→ **ASSIGNMENT**: In the entries that follow, the lines from the one with "constant tables (R4, R5, R80)" through the one with "else if i.val = 1 then 1024#16" are the ones to write out, exactly and with both ends included. Nothing else should appear.

→ **Records from a dataset**:
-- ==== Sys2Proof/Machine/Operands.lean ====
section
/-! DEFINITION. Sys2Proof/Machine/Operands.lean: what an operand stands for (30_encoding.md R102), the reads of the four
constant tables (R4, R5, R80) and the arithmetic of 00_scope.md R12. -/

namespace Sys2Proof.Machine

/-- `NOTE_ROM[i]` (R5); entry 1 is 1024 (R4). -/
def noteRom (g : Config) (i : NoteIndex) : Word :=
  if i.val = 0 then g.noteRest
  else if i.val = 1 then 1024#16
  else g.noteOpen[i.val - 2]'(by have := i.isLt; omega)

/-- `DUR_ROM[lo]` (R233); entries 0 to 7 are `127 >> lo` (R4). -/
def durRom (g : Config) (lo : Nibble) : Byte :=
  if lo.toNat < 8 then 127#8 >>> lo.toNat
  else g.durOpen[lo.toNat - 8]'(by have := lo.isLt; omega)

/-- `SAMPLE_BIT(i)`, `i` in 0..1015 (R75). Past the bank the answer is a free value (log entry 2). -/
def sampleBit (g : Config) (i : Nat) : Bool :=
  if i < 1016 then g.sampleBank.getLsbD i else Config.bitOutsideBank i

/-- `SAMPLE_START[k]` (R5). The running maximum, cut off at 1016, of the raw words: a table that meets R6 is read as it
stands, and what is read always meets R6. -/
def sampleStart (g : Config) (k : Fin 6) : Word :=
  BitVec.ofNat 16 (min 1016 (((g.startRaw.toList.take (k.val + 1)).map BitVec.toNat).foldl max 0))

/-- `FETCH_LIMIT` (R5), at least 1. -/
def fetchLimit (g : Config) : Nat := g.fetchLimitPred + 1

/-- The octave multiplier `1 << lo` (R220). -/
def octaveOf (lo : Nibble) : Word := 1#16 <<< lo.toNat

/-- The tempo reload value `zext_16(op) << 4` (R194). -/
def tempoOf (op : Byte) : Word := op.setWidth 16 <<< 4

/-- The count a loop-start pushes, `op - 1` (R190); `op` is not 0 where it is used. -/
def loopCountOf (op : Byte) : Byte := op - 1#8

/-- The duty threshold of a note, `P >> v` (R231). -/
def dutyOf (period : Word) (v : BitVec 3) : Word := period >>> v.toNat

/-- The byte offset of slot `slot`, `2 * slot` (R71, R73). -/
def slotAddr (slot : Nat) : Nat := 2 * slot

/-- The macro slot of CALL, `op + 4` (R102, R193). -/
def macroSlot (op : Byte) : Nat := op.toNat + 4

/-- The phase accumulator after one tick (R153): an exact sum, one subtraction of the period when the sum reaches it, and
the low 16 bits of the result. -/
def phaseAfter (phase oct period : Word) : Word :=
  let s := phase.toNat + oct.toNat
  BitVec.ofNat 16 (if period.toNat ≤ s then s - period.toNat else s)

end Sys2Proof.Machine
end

→ **RESULT**:
constant tables (R4, R5, R80) and the arithmetic of 00_scope.md R12. -/

namespace Sys2Proof.Machine

/-- `NOTE_ROM[i]` (R5); entry 1 is 1024 (R4). -/
def noteRom (g : Config) (i : NoteIndex) : Word :=
  if i.val = 0 then g.noteRest
  else if i.val = 1 then 1024#16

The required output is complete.